TRATAMIENTO PSICOLÓGICO DEL TDAH


El TDAH es una alteración neurobiológica que se desarrolla durante la infancia y que se debe a una conjugación de diferentes factores de origen genético, psicológico y social. Sin embargo, aunque se conoce que la herencia desempeña un rol esencial en la expresión del TDAH, numerosas investigaciones apuntan que las características psicológicas del niño, su temperamento y sus habilidades sociales pueden incidir en la intensidad de los síntomas, atenuando o agravando el trastorno.

Por eso, cada vez más expertos apuestan por las terapias psicológicas como tratamiento de elección para el TDAH infantil. De hecho, el tratamiento psicológico no solo se dirige a controlar los síntomas sino que también ayuda a prevenir muchas de las consecuencias de este trastorno, estimula un desarrollo más saludable del niño y le ofrece herramientas de autocontrol.


Básicamente, en el tratamiento psicológico del TDAH se trabajan los aspectos conductuales, emocionales y sociales que se encuentran en la base del trastorno. Para ello se recurre a un conjunto de técnicas, fundamentalmente conductuales, que buscan eliminar los comportamientos disruptivos, establecer normas y límites y desarrollar hábitos positivos y productivos. También es muy eficaz el entrenamiento en habilidades sociales ya que así se le enseña al niño a resolver conflictos de manera asertiva y este aprende técnicas de relajación que le permiten controlar la ansiedad y la hiperactividad, así como técnicas de autocontrol para mejorar su capacidad atencional y reducir sus respuestas impulsivas.

Tres enfoques psicológicos para abordar el TDAH

Terapia conductual

Uno de los enfoques psicológicos más utilizados en el tratamiento del TDAH infantil es la terapia conductual, la cual se centra en eliminar las manifestaciones hiperactivas e impulsivas, estimulando respuestas más reflexivas por parte del niño. En esta terapia el niño aprende a monitorizar su propio comportamiento y desarrolla patrones de conducta bien estructurados que le ayudan a controlar la hiperactividad e impulsividad.
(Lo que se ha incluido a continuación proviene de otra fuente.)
-- ==== Sys2Proof/Machine/Pace.lean ====
section
/-! DEFINITION. Instruction words (R158, R160) and their times: latencies (R96, R106, R164 to R187), the register interlocks (R156),
and the scoreboard (R116, R117). Times change no result. -/

namespace Sys2Proof

/-- The handle extension (R160). -/
def Fields.h1 (f : Fields) : Nat := Machine.bits f.ext.toNat 31 26
def Fields.h2 (f : Fields) : Nat := Machine.bits f.ext.toNat 25 20
def Fields.h3 (f : Fields) : Nat := Machine.bits f.ext.toNat 19 14
def Fields.mode (f : Fields) : Nat := Machine.bits f.ext.toNat 13 0

/-- The number a bit field of EXT holds. -/
def Fields.e (f : Fields) (hi lo : Nat) : Nat := Machine.bits f.ext.toNat hi lo

end Sys2Proof

namespace Sys2Proof.Machine

/-- The instruction word of R158. -/
def instrWord (cls op : Nat) (f : Fields) : U64 :=
  BitVec.ofNat 64 (f.ext.toNat + 2 ^ 32 * f.rc.toNat + 2 ^ 37 * f.rb.toNat + 2 ^ 42 * f.ra.toNat + 2 ^ 47 * f.rd.toNat +
    2 ^ 52 * (op % 256) + 2 ^ 60 * (cls % 16))

/-- The fields of an instruction word (R158): class, operation, operand fields. -/
def wordFields (w : U64) : Nat × Nat × Fields :=
  let n := w.toNat
  (bits n 63 60, bits n 59 52,
    { rd := BitVec.ofNat 5 (bits n 51 47), ra := BitVec.ofNat 5 (bits n 46 42), rb := BitVec.ofNat 5 (bits n 41 37),
      rc := BitVec.ofNat 5 (bits n 36 32), ext := BitVec.ofNat 32 n })

/-- The word at the program counter. -/
def Tile.word (x : Tile) : U64 := mapGet 0 x.code (x.pc.toNat / 8)

/-- The second operand: EXT sign-extended in the immediate form, else xB (R164). -/
def operandB (x : Tile) (imm : Bool) (f : Fields) : U64 := if imm then f.ext.signExtend 64 else x.xr f.rb

/-! ### Latencies -/

/-- Significant bits (R96). -/
def sigBits (n : Nat) : Nat := if n = 0 then 0 else n.log2 + 1

/-- The magnitude of a 64-bit operand. -/
def magnitude (signed : Bool) (v : U64) : Nat := if signed then v.toInt.natAbs else v.toNat

/-- Cycles of a multiply (R96). -/
def mulTime (signed : Bool) (a b : U64) : Nat := 1 + (sigBits (min (magnitude signed a) (magnitude signed b)) + 15) / 16

/-- Cycles of a divide or a remainder (R96). -/
def divTime (signed : Bool) (a b : U64) : Nat :=
  if b = 0 || (signed && decide (a.toNat = 2 ^ 63) && decide (b.toNat = 2 ^ 64 - 1)) then 3
  else 3 + (sigBits (magnitude signed a) + 1 - sigBits (magnitude signed b) + 3) / 4

/-- SCALAR latencies (R164). -/
def scalarTime (x : Tile) (op : Nat) (f : Fields) : Nat :=
  let imm := decide (0x80 ≤ op)
  let o := if imm then op - 0x80 else op
  let a := x.xr f.ra
  let b := operandB x imm f
  if o = 0x0A || o = 0x0B then mulTime true a b
  else if o = 0x0C then mulTime false a b
  else if o = 0x0D || o = 0x0F then divTime true a b
  else if o = 0x0E || o = 0x10 then divTime false a b
  else if o = 0x24 || o = 0x25 then 9
  else if o = 0x34 || o = 0x35 then 17
  else if 0x20 ≤ o && o ≤ 0x23 then 4
  else if 0x26 ≤ o && o ≤ 0x2A then 2
  else if 0x30 ≤ o && o ≤ 0x3A then 5
  else if o = 0x40 then 3
  else 1

/-- Groups of a dot product of length `k` times its passes: ceil(K / G) × P (R64, R169, R177); one group for each k in strict mode
(R53, R54). -/
def dotTime (strict : Bool) (fmt k pass : Nat) : Nat :=
  let g := if strict || fmt = 0 then 1 else if fmt ≤ 3 then 8 else 32
  let p := if strict then 1 else if pass = 2 then 3 else if pass = 3 then 6 else 1
  (k + g - 1) / g * p

/-- VECTOR latencies (R168, R169). -/
def vectorTime (strict : Bool) (op : Nat) (f : Fields) : Nat :=
  if op ≤ 3 then 4
  else if 0x10 ≤ op && op ≤ 0x13 then 10
  else if op = 0x20 then 4 + (f.e 6 0 + 1)
  else if op = 0x21 then 6
  else if op = 0x22 then
    let lone := f.e 3 0 = 1 && f.e 22 21 = 0
    6 + (if lone then f.e 17 8 else dotTime strict (f.e 3 0) (f.e 17 8) (f.e 22 21))
  else if op = 0x23 then 3
  else 2

/-- Cycles from issue to the earliest issue of a dependent instruction, for the instructions that access no row. -/
def latency (x : Tile) (strict : Bool) (cls op : Nat) (f : Fields) : Nat :=
  match cls with
  | 0x0 => scalarTime x op f
  | 0x3 => vectorTime strict op f
  | 0x4 => if op = 0 then 8 else 6
  | 0x8 => if op = 0x03 then 2 else if op = 0x11 then 3 else 1
  | _ => 1

/-- Load and store times of a bank (R106). -/
def loadTime (bank : Nat) (cached : Bool) : Nat := if cached then 9 else if bank < 8 then 5 else 7
def storeTime (bank : Nat) : Nat := if bank < 8 then 3 else 4

/-! ### Register interlocks (R156) -/

/-- The keys that register times stand under. x0 is never written. -/
def xKey (r : BitVec 5) : List Nat := if r = 0 then [] else [r.toNat]
def vKey (r : Nat) : Nat := 32 + r
def aKey (r : Nat) : Nat := 64 + r

/-- Flags merged by every floating-point operation, and conversions done (R86, R186). -/
def flagsKey : Nat := 72
def convKey : Nat := 73

/-- The keys an instruction reads and writes. -/
structure RegUse where
  reads : List Nat := []
  writes : List Nat := []

/-- Registers from `v` on. -/
def vKeys (v n : Nat) : List Nat := (upto n).map fun i => vKey (v + i)

/-- Vector registers that hold a packed block operand: three for a 6-bit format (R172). -/
def packRegs (fmt : Nat) : Nat := if fmt = 6 || fmt = 7 then 3 else 1

/-- What the VECTOR instruction `op` reads and writes (R168, R169). -/
def vectorUse (op : Nat) (f : Fields) : RegUse :=
  let a := vKey f.ra.toNat
  let b := vKey f.rb.toNat
  let c := vKey f.rc.toNat
  let d := vKey f.rd.toNat
  if op = 0x03 || op = 0x09 then ⟨[a, b, c], [d, flagsKey]⟩
  else if op ≤ 0x0D then ⟨[a, b], [d, flagsKey]⟩
  else if op ≤ 0x13 then ⟨[a], [d, flagsKey]⟩
  else if op = 0x18 then ⟨xKey f.ra, [d]⟩
  else if op = 0x19 then ⟨[a], xKey f.rd⟩
  else if op = 0x1A then ⟨d :: xKey f.ra, [d]⟩
  else if op = 0x1B then ⟨[a], [d]⟩
  else if op = 0x22 then
    ⟨[a, b] ++ (if f.e 20 19 = 0 then [] else [c]) ++ (if f.e 18 18 = 0 then xKey f.rd else []), flagsKey :: xKey f.rd⟩
  else if op = 0x23 then ⟨[a, d], [d, flagsKey]⟩
  else ⟨[a], flagsKey :: xKey f.rd⟩

/-- What an instruction reads and writes. -/
def regUse (cls op : Nat) (f : Fields) : RegUse :=
  let abc := xKey f.ra ++ xKey f.rb ++ xKey f.rc
  match cls with
  | 0x0 => ⟨abc, (if 0x20 ≤ op && op ≤ 0x40 then [flagsKey] else []) ++ xKey f.rd⟩
  | 0x1 => ⟨abc, xKey f.rd⟩
  | 0x2 =>
    if op = 0x00 then ⟨abc, [vKey f.rd.toNat]⟩
    else if op = 0x01 then ⟨vKey f.rd.toNat :: abc, []⟩
    else if op = 0x02 then ⟨abc, vKeys f.rd.toNat 8⟩
    else if op = 0x03 then ⟨abc, vKeys f.rd.toNat (bits f.mode 5 2 + 1)⟩
    else if op = 0x04 then ⟨abc, [aKey f.rd.toNat]⟩
    else if op = 0x05 then ⟨aKey f.rd.toNat :: abc, []⟩
    else ⟨abc, []⟩
  | 0x3 => vectorUse op f
  | 0x4 =>
    if op = 0 then
      ⟨[vKey f.ra.toNat, vKey f.rc.toNat] ++ xKey f.rb,
        vKeys f.rd.toNat (packRegs (f.e 7 4)) ++ [vKey f.rc.toNat, flagsKey, convKey]⟩
    else ⟨vKeys f.ra.toNat (packRegs (f.e 3 0)) ++ [vKey f.rc.toNat], [vKey f.rd.toNat, flagsKey]⟩
  | 0x5 => if op = 0 then ⟨abc, [flagsKey]⟩ else ⟨[], [aKey f.rd.toNat]⟩
  | 0x9 => ⟨abc, flagsKey :: xKey f.rd⟩
  | 0x7 | 0x8 => ⟨abc, xKey f.rd⟩
  | _ => ⟨abc, []⟩

/-- The cycle from which every key listed may be used. -/
def Pace.wait (p : Pace) (ks : List Nat) : Nat := ks.foldl (fun m k => max m (mapGet 0 p.ready k)) p.cycle

/-- The cycle from which every earlier instruction has completed. -/
def Pace.drained (p : Pace) : Nat := p.ready.foldl (fun m e => max m e.2) p.cycle

/-- The keys become usable at cycle `c`, if they are not so later. -/
def Pace.setReady (p : Pace) (ks : List Nat) (c : Nat) : Pace :=
  { p with ready := ks.foldl (fun m k => mapSet 0 m k (max c (mapGet 0 m k))) p.ready }

/-- FPBAR, RDFLG and END wait for every earlier operation; RDMAX and RDBLK for the earlier conversions (R86, R166, R186). -/
def waitsFor (cls op : Nat) : List Nat :=
  if (cls = 0x7 && op = 0x01) || (cls = 0x8 && op ≤ 0x01) then [flagsKey]
  else if cls = 0x8 && (op = 0x03 || op = 0x05) then [convKey]
  else []

/-- The accumulator of an MMA is the one that the array's last MMA leaves, and no other instruction has written it since: the two
chain (R177). -/
def Pace.chains (p : Pace) (acc : Nat) : Bool := p.arrayAcc = acc && decide (mapGet 0 p.ready (aKey acc) = p.arrayReady)

/-- The earliest ARITH cycle in which the instruction at the program counter may issue, scoreboard apart (R97, R156, R166, R177). -/
def issueCycle (x : Tile) : Nat :=
  let w := wordFields x.word
  let u := regUse w.1 w.2.1 w.2.2
  let p := x.pace
  let c := p.wait (u.reads ++ u.writes.filter (fun k => k ≠ flagsKey && k ≠ convKey) ++ waitsFor w.1 w.2.1)
  if w.1 = 0x1 && w.2.1 = 0x0F then max c p.drained
  else if w.1 = 0x5 && w.2.1 = 0 then
    let acc := w.2.2.rd.toNat
    max (max c p.arrayPrev) (if p.chains acc then 0 else mapGet 0 p.ready (aKey acc))
  else c

/-- The times after an instruction that accesses no row; a taken branch, JAL and JR let the next issue 2 cycles later (R165). -/
def paceAfter (x : Tile) (strict jumped : Bool) : Pace :=
  let w := wordFields x.word
  let c := issueCycle x
  let p := { x.pace with cycle := c + (if jumped then 2 else 1) }
  p.setReady (regUse w.1 w.2.1 w.2.2).writes (c + latency x strict w.1 w.2.1 w.2.2)

/-! ### The scoreboard (R116, R117) -/

/-- An entry in use in cycle `c` holds the access up: a write entry any access to its rows, a read entry a write (R117). -/
def SbEntry.blocks (e : SbEntry) (c : Nat) (rows : List Nat) (h : Nat) (write : Bool) : Bool :=
  decide (c ≤ e.till) && e.handle = h && (e.write || write) && rows.any fun r => decide (e.first ≤ r) && decide (r ≤ e.last)

/-- The entries in use in cycle `c`. -/
def Pace.inUse (p : Pace) (c : Nat) : SMap SbEntry := p.sb.filter fun e => decide (c ≤ e.2.till)

/-- TILE_SB_STATUS.BUSY: the entries in use in the cycle of the next issue (R151). -/
def Pace.busy (p : Pace) : Nat := (p.inUse p.cycle).foldl (fun m e => m + 2 ^ e.1) 0

/-- The end of the soonest entry after cycle `c`, or `c`. -/
def Pace.soonest (p : Pace) (c : Nat) : Nat :=
  match (p.inUse c).map (fun e => e.2.till + 1) with
  | [] => c
  | a :: l => l.foldl min a

/-- The first cycle from `c` on in which `n` entries are free of the eight. -/
def Pace.room (p : Pace) (n : Nat) : Nat → Nat → Nat
  | 0, c => c
  | k + 1, c => if (p.inUse c).length + n ≤ 8 then c else p.room n k (p.soonest c)

/-- The first cycle from `c` on in which the scoreboard lets the accesses issue: handle, rows, write (R117). `n` entries are taken. -/
def Pace.clear (p : Pace) (c n : Nat) (uses : List (Nat × List Nat × Bool)) : Nat :=
  let c := p.sb.foldl (fun m e => if uses.any (fun u => e.2.blocks c u.2.1 u.1 u.2.2) then max m (e.2.till + 1) else m) c
  p.room n 8 c

/-- An entry is taken: the lowest number free in cycle `c`. -/
def Pace.take (p : Pace) (c : Nat) (e : SbEntry) : Pace :=
  let m := p.inUse c
  match (upto 8).find? fun k => m.all fun x => x.1 ≠ k with
  | some k => { p with sb := mapInsert m k e }
  | none => { p with sb := m }

end Sys2Proof.Machine
end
Para lograrlo se recurre a técnicas de reforzamiento positivo como el elogio, las recompensas, los privilegios y la atención positiva, con las que se estimulan las conductas positivas en el niño.

En cambio, para reducir los comportamientos impulsivos e indeseados no se recurre al castigo sino a las técnicas de extinción, como el tiempo fuera, en las que, básicamente, los padres deben dejar de prestarle atención a la conducta que desean eliminar, de forma que esta vaya desapareciendo paulatinamente.

Terapia cognitiva

Se trata de otro de los tratamientos de elección para el TDAH infantil, en el que se le ofrecen al pequeño una serie de herramientas que le permiten ganar en autocontrol y mejorar su capacidad atencional y su habilidad para solucionar problemas. El terapeuta se centra en estimular niño habilidades sociales específicas que le permiten al niño regular mejor su comportamiento, como por ejemplo: pedir ayuda, compartir juguetes o esperar su turno. Algunas de las técnicas más eficaces son: la autoinstrucción, en la que el propio niño se da órdenes para modificar su comportamiento (como “voy a atender al profesor” o “tendré más cuidado con los juguetes”), el autocontrol, que suele combinarse con distintas técnicas de relajación, y la técnica de resolución de problemas, en la que a través de diferentes recursos de la vida real o de situaciones imaginarias se le pide al pequeño que reflexione sobre los problemas que tiene que resolver, lo cual hace que vaya ganando en responsabilidad, a la vez que desarrolla sus habilidades sociales.

Terapia socio-educativa

Se trata de un soporte esencial de la atención especializada del niño con TDAH ya que muchos de los factores que forman parte de la vida cotidiana del pequeño terminan afectando directa o indirectamente la expresión del trastorno. En este caso, la terapia se dirige a educar a los padres sobre el manejo de la hiperactividad en sus hijos. Normalmente se les recomienda establecer normas claras y límites bien definidos en el hogar, así como planificar de manera detallada las tareas cotidianas del pequeño. También se les sugiere incluir en su rutina diaria actividades dinámicas o la práctica de deporte, que le permitan al pequeño liberar el exceso de energía y ansiedad, para que disminuya la hiperactividad. Además, se les suele sugerir que presten una atención especial a la dieta de sus hijos ya que en algunos casos una alimentación libre de azúcares, aditivos y colorantes y rica en minerales, vitaminas y ácidos grasos esenciales puede contribuir a minimizar los síntomas.